Clinical outcomes and prognostic factors in glioblastoma are critical for guiding treatment decisions. Arrieta et al. demonstrated that ultrasound-mediated delivery of doxorubicin enhances immune modulation and improves responses to PD-1 blockade, leading to long-term survival in glioma-bearing mice, which underscores the importance of innovative delivery methods in improving clinical outcomes (ref: Arrieta doi.org/10.1038/s41467-024-48326-w/). Suh et al. assessed the status of advance care planning and palliative care in glioblastoma patients, revealing that timely palliative care consultations are associated with less aggressive end-of-life care and longer hospice use, emphasizing the need for integrated care approaches (ref: Suh doi.org/10.1093/oncolo/). Barzegar Behrooz et al. analyzed genetic prognostic factors in adult diffuse gliomas, providing insights into how clinical variables and molecular profiles influence overall survival, which is essential for personalized treatment strategies (ref: Barzegar Behrooz doi.org/10.3390/cancers16112121/). Ortega et al. introduced a hyperspectral imaging dataset for glioblastoma, which could enhance diagnostic capabilities and facilitate the identification of disease patterns (ref: Ortega doi.org/10.1038/s41597-024-03510-x/).

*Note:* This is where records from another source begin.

-- ==== Sys2Proof/Machine/Leaven.lean ====
section
/-! DEFINITION. Leaven (07_calibration R158 to R183) with the spares it shares with the host (02 R45 to R48): windows and
their statistics, passes, seeds, spare checks, paper white, records, and the release of a line from the hold. -/
namespace Sys2Proof.Machine

/-! ## Statistics of a window (R159) -/

/-- One code into a histogram in ascending code. -/
def histAdd (code : Nat) : List (Nat × Nat) → List (Nat × Nat)
  | [] => [(code, 1)]
  | (b, n) :: t => if b = code then (b, n + 1) :: t else if code < b then (code, 1) :: (b, n) :: t else (b, n) :: histAdd code t

def histAddAll (codes : List Nat) (h : List (Nat × Nat)) : List (Nat × Nat) := codes.foldl (fun h c => histAdd c h) h

def histCount (h : List (Nat × Nat)) (b : Nat) : Nat := ((h.find? (fun x => decide (x.1 = b))).map (·.2)).getD 0

def histTotal (h : List (Nat × Nat)) : Nat := sumNats (h.map (·.2))

/-- The mode bin: the lowest of the fullest bins. -/
def histMode (h : List (Nat × Nat)) : Nat := (h.foldl (fun (m : Nat × Nat) x => if m.2 < x.2 then x else m) (0, 0)).1

/-- The counts of the mode bin and its two neighbours. -/
def modeCounts (h : List (Nat × Nat)) : Nat × Nat × Nat :=
  let b := histMode h
  (if b = 0 then 0 else histCount h (b - 1), histCount h b, histCount h (b + 1))

/-- The mode refined by a parabola through the peak bin and its two neighbours. -/
def refinedMode (h : List (Nat × Nat)) : Frac :=
  let (l, m, r) := modeCounts h
  let d : Int := 2 * m - l - r
  let base := Frac.ofNat (histMode h)
  if d = 0 then base else base.add (Frac.mk' ((r : Int) - l) (2 * d))

def WindowColour.empty : WindowColour := { histogram := [], lampSum := Frac.zero, lampSlots := 0 }

/-- A window that opens on a chain; lines begun before it are not its own. -/
def openWindow (chain : Nat) (lamp : Bool) (s : State) : CalWindow :=
  { chain := chain, lamp := lamp, lines := 0, openedAt := s.clk, first := s.tim.nextSerial,
    colours := List.replicate 4 WindowColour.empty }

/-- The taps of a port in the slots of a line. -/
def portTaps (p : Nat) (l : LineRec) : List (SlotRec × Option PortTap) :=
  l.slots.map (fun x => (x, x.taps.find? (fun t => decide (t.port = p))))

/-- A line is usable for a port read on a chain (R159), lamp windows apart. -/
def lineUsable (p chain : Nat) (l : LineRec) : Bool :=
  !l.settling && l.diagnostic.isEmpty && !l.invalid.getLsbD p && !l.slots.isEmpty
    && (portTaps p l).all (fun x => match x.2 with
      | some t => decide (t.chain = chain)
      | none => false)

/-- Every RED, GREEN and BLUE slot of the line was lit. -/
def lineLit (l : LineRec) : Bool :=
  [Colour.red, .green, .blue].all (fun c => l.slots.any (fun x => decide (x.colour = c)))
    && l.slots.all (fun x => decide (x.colour = .dark) || x.lit)

/-- Takes the taps of a usable line into a window. -/
def windowTake (p : Nat) (l : LineRec) (w : CalWindow) : CalWindow :=
  let take (cs : List WindowColour) (x : SlotRec × Option PortTap) : List WindowColour :=
    match x.2 with
    | none => cs
    | some t =>
      let sig := match t.lamp with
        | some m => some ((Frac.ofNat m).sub (meanNat t.dark))
        | none => none
      let one (c : WindowColour) : WindowColour :=
        { histogram := histAddAll t.dark c.histogram,
          lampSum := match sig with
            | some v => c.lampSum.add v
            | none => c.lampSum,
          lampSlots := c.lampSlots + b2n sig.isSome }
      modifyAt one x.1.colour.code cs
  { w with lines := w.lines + 1, colours := (portTaps p l).foldl take w.colours }

def windowColour (w : CalWindow) (c : Nat) : WindowColour := w.colours.getD c WindowColour.empty

/-- O_w[c], in codes. -/
def windowOffset (w : CalWindow) (c : Nat) : Frac := refinedMode (windowColour w c).histogram

/-- m_w[c], in codes. -/
def windowLamp (w : CalWindow) (c : Nat) : Frac :=
  (windowColour w c).lampSum.div (Frac.ofNat (windowColour w c).lampSlots)

/-- Masked pixels of the colour were read in the window. -/
def windowHas (w : CalWindow) (c : Nat) : Bool := !(windowColour w c).histogram.isEmpty

/-- The mean lamp signal of a colour over two windows. -/
def lampOver (a b : CalWindow) (c : Nat) : Frac :=
  ((windowColour a c).lampSum.add (windowColour b c).lampSum).div
    (Frac.ofNat ((windowColour a c).lampSlots + (windowColour b c).lampSlots))

/-! ## Sweeps (R160) -/

/-- The INL of a sweep, in codes, from the sums of 256 samples at its 17 levels: the largest deviation of the means from
their least-squares line. -/
def sweepInl (sums : List Nat) : Frac :=
  let ys := (List.range 17).map (fun j => Frac.mk' (sums.getD j 0) 256)
  let js := List.range 17
  let sy := ys.foldl Frac.add Frac.zero
  let sjy := (js.zip ys).foldl (fun a x => a.add ((Frac.ofNat x.1).mul x.2)) Frac.zero
  -- Σ j = 136 and Σ j² = 1,496 over j = 0 to 16
  let slope := (((Frac.ofNat 17).mul sjy).sub ((Frac.ofNat 136).mul sy)).div (Frac.ofNat (17 * 1496 - 136 * 136))
  let base := (sy.sub (slope.mul (Frac.ofNat 136))).div (Frac.ofNat 17)
  (js.zip ys).foldl (fun m x => m.max ((x.2.sub (base.add (slope.mul (Frac.ofNat x.1)))).abs)) Frac.zero

/-- An INL in 1/16 code. -/
def inl16 (l : List Frac) : Nat := ((l.foldl Frac.max Frac.zero).mul (Frac.ofNat 16)).round.toNat

/-- The linearity tests of R164 on two sweeps. -/
def inlOk (l1 l2 : Frac) (s : State) : Bool :=
  (((l1.sub l2).abs).mul (Frac.ofNat 16)).le (Frac.ofNat (val Obj.CAL_INL_TOL s))
    && ((l1.max l2).mul (Frac.ofNat 16)).le (Frac.ofNat (val Obj.CAL_INL_MAX s))

/-! ## Chains, groups and records -/

/-- GROUP_TEMP (R168). -/
def groupTemp (k : Nat) (s : State) : Int := s.pwr.temps.getD (4 + k) 0

/-- The group of a chain: own chains as their ports, 96 + k the spare of Gk. -/
def groupOfChain (ch : Nat) : Nat := if ch < 96 then ch / 12 else ch - 96

/-- The chain holds an accepted record at a range, as a handover, a full pass or a seed asks: one that holds an accepted gain
(log entry 32). -/
def chainRecorded (ch r : Nat) (s : State) : Bool := bitOf (chainOf ch s).gains r

/-- Writes entry `i` of a table of `n`-byte values that holds `count` entries of default `d`. -/
def setTable (key n count d i v : Nat) (s : State) : State :=
  let t := (bytesGet key s.dict.bulk).getD ((List.replicate count (leBytes n d)).flatten)
  setBulk key (t.take (n * i) ++ leBytes n v ++ t.drop (n * (i + 1))) s

/-- STAGE_A_CHAIN as last written (R114). -/
def chainEntryNow (ch r c : Nat) (s : State) : Nat := chainEntry (bytesGet (objKey 0x4304 0) s.dict.bulk) ch r c

def setChainEntry (ch r c v : Nat) (s : State) : State := setTable (objKey 0x4304 0) 4 1664 chainDefault (16 * ch + 4 * r + c) v s

def setOffset (ch r c o : Nat) (s : State) : State :=
  setChainEntry ch r c (entryGain (chainEntryNow ch r c s) * 65536 + o) s

def setGain (ch r c g : Nat) (s : State) : State :=
  setChainEntry ch r c (g * 65536 + entryOffset (chainEntryNow ch r c s)) s

/-- Bytes 0 to 59 of a record (Table 7.6). -/
def recordBody (r : LeavenRecord) : List Byte :=
  leBytes 1 (if r.tombstone then 2 else 1) ++ leBytes 1 r.chain ++ leBytes 1 r.range ++ leBytes 1 r.flags
    ++ leBytes 4 r.sequence ++ leBytes 8 r.time ++ leBytes 4 r.accepted ++ leBytes 2 (toRaw 16 r.temp) ++ leBytes 2 r.inl
    ++ (List.range 4).flatMap (fun c => leBytes 4 (r.entries.getD c 0)) ++ List.replicate 20 0

/-- The 64 bytes of a record as stored (Table 7.6). -/
def recordBytes (r : LeavenRecord) : List Byte := recordBody r ++ leBytes 4 r.check

/-- The record with its check word, CRC-32C over bytes 0 to 59 (Table 7.6). -/
def sealRecord (r : LeavenRecord) : LeavenRecord := { r with check := crc32c (recordBody r) }

/-- The check word of a stored record is right (R181). -/
def recordGood (r : LeavenRecord) : Bool := decide (r.check = crc32c (recordBody r))

/-- A record of acceptance (Table 7.6). It is appended to the store later (R180), with its sequence number and check word. -/
def writeRecord (ch r flags inl : Nat) (s : State) : State :=
  let info := chainOf ch s
  let rec' : LeavenRecord :=
    { tombstone := false, chain := ch, range := r, flags := flags + 8 * b2n info.nonlinear, sequence := 0, time := s.now,
      accepted := info.accepted, temp := groupTemp (groupOfChain ch) s, inl := inl,
      entries := (List.range 4).map (fun c => chainEntryNow ch r c s), check := 0 }
  { s with lv := { s.lv with toStore := s.lv.toStore ++ [rec'] } }

/-- A chain is accepted at a range with a result and the INL of its last sweeps, and its record written: the range shows an
accepted record (Table 7.11). `gain` says that a gain has been accepted with it. -/
def acceptChain (ch r : Nat) (res : CalResult) (gain : Bool) (flags : Nat) (inl : Option Nat) (s : State) : State :=
  let s := modChain ch (fun x => { x with
    accepted := x.accepted + 1, acceptTime := s.now, endTime := s.now, temp := groupTemp (groupOfChain ch) s,
    inl := inl.getD x.inl, ranges := setBit x.ranges r true,
    gains := if gain then setBit x.gains r true else x.gains, result := res }) s
  writeRecord ch r (flags + 4 * b2n inl.isSome) (inl.getD 0) s

/-- A chain's pass, seed or check ends with a result that is not an acceptance. -/
def endChain (ch : Nat) (res : CalResult) (rejected : Bool) (s : State) : State :=
  modChain ch (fun x => { x with result := res, endTime := s.now, rejected := x.rejected + b2n rejected }) s

/-- Logs LEAVEN_REJECTED with its reason. -/
def logRejected (ch : Nat) (res : CalResult) (s : State) : State := logEvent ⟨0x0500, ch, leBytes 1 res.code⟩ s

/-! ## Calibrations of a group (R166, R169 to R174) -/

/-- Ports of a group that a calibration takes (R170). -/
def calPorts (k : Nat) (s : State) : List Nat :=
  ((List.range 12).map (fun i => 12 * k + i)).filter (fun p => portEnabled p s && !(portOf p s).latched)

/-- HOST_ASSIGN of a group. -/
def hostAssign (k : Nat) (s : State) : Nat := val (Obj.HOST_ASSIGN k) s

/-- The calibration of a group completes (R170). -/
def completeCal (k : Nat) (s : State) : State :=
  modCal k (fun g => { g with running := false, due := g.due || g.again, again := false, ports := [],
                              tempCal := groupTemp k s, timeCal := s.now, clkCal := s.clk }) s

/-- Completes the calibration of a group where no port is left. -/
def checkComplete (k : Nat) (s : State) : State :=
  let g := calOf k s
  if g.running && !g.spareCheck && !g.checkAgain && g.ports.isEmpty && g.pass.isNone then completeCal k s else s

/-- Counts and logs an abandonment (R47, R174). -/
def noteAbandoned (source : Nat) (detail : List Byte) (s : State) : State :=
  logEvent ⟨0x0502, source, detail⟩ { s with lv := { s.lv with
    abandonCount := s.lv.abandonCount + 1, sticky := stick 4 s.lv.sticky } }

/-- The port that Leaven holds goes back at the next slot boundary, unless HOST_ASSIGN names it (R47, R174). -/
def releaseSpare (k : Nat) (s : State) : State :=
  let g := groupOf k s
  let named := match g.port with
    | some p => decide (hostAssign k s = p)
    | none => false
  let cancel (x : Group) : Group := match x.assignDue with
    | some (_, false) => { x with assignDue := none }
    | _ => x
  let s := modGroup k cancel s
  if g.spare ≠ .leaven then s
  else if named then modGroup k (fun g => { g with spare := .host, returnHost := false }) s
  else modGroup k (fun g => { g with returnDue := true }) s

/-- The last pass in progress has ended: a level 1 step of the governor takes effect (14 R372). -/
def passesEnded (s : State) : State :=
  if s.lv.groups.all (fun g => g.pass.isNone) then govEffect .background s else s

/-- A pass ends: its port is done in the calibration. -/
def endPass (k : Nat) (s : State) : State :=
  match (calOf k s).pass with
  | none => s
  | some p =>
    let s := modCal k (fun g => { g with
      pass := none, ports := if p.seed then g.ports else g.ports.filter (fun q => decide (q ≠ p.port)) }) s
    passesEnded (checkComplete k s)

/-- The pass has been judged for good and only the port's return is to come. -/
def passJudged (p : Pass) : Bool := decide (p.step = .returning) && !p.retry

/-- A pass in progress is abandoned with the row of Table 7.4 that ended it; its port is taken again after the last. A pass
that has been judged keeps its result, and ends (log entry 164). -/
def abandonPass (k cause : Nat) (s : State) : State :=
  match (calOf k s).pass with
  | none => s
  | some p =>
    if passJudged p then endPass k (releaseSpare k s)
    else
    let s := modCal k (fun g => { g with
      pass := none, ports := if g.running && !p.seed then g.ports.filter (fun q => decide (q ≠ p.port)) ++ [p.port] else g.ports }) s
    let s := endChain (if p.seed then 96 + k else p.chain) .abandoned false s
    passesEnded (noteAbandoned p.port (leBytes 1 cause) (if p.seed then s else releaseSpare k s))

/-- The spare check of a group is abandoned by a host assignment; it runs again from its start (R47). SPARE_STATE changes
with the handover, at the slot boundary. -/
def abandonCheck (k : Nat) (s : State) : State :=
  if (calOf k s).spareCheck then
    noteAbandoned (96 + k) [] (modCal k (fun g => { g with spareCheck := false, checkAgain := true }) s)
  else s

/-- Leaven stops in a group: its pass or check is abandoned and its calibration stays due (R30, R32, R174). -/
def abandonGroup (k cause : Nat) (s : State) : State :=
  let s := abandonPass k cause s
  let s := modGroup k (fun g => { g with spare := if g.spare = .calibrated then .idle else g.spare }) s
  modCal k (fun g => if g.running then
    { g with running := false, due := true, spareCheck := false, checkAgain := false, ports := [] } else g) s

def abandonGroups (cause : Nat) (s : State) : State := (List.range 8).foldl (fun s k => abandonGroup k cause s) s

/-- Every pass in progress is abandoned: a download of STAGE_A_CHAIN (row 9 of Table 7.4). -/
def abandonPasses (cause : Nat) (s : State) : State := (List.range 8).foldl (fun s k => abandonPass k cause s) s

/-- Leaven runs (R173). -/
def leavenRuns (s : State) : Bool := domainOn 2 s && imaging s && flagVal Obj.LEAVEN_ENABLE s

Innovative treatment modalities are essential for improving glioblastoma management. Nakase et al. utilized genome-wide polygenic risk scores to predict glioma risk and molecular subtypes, highlighting the potential for personalized treatment approaches based on genetic susceptibility (ref: Nakase doi.org/10.1093/neuonc/). Park et al. revisited the incidence of leptomeningeal metastases in IDH-wildtype glioblastomas, emphasizing the need for innovative strategies to address this complication (ref: Park doi.org/10.1093/neuonc/). Nakazawa et al. explored the potential of HIF-1α knockout NK cells in enhancing cytotoxicity against glioblastoma cells, suggesting a promising immunotherapeutic alternative (ref: Nakazawa doi.org/10.3390/ijms25115896/). Giannotti et al. investigated the neuroprotective potential of N-methylpyridinium against neuroinflammation, indicating that novel compounds could offer therapeutic benefits in glioblastoma treatment (ref: Giannotti doi.org/10.3390/ijms25116000/).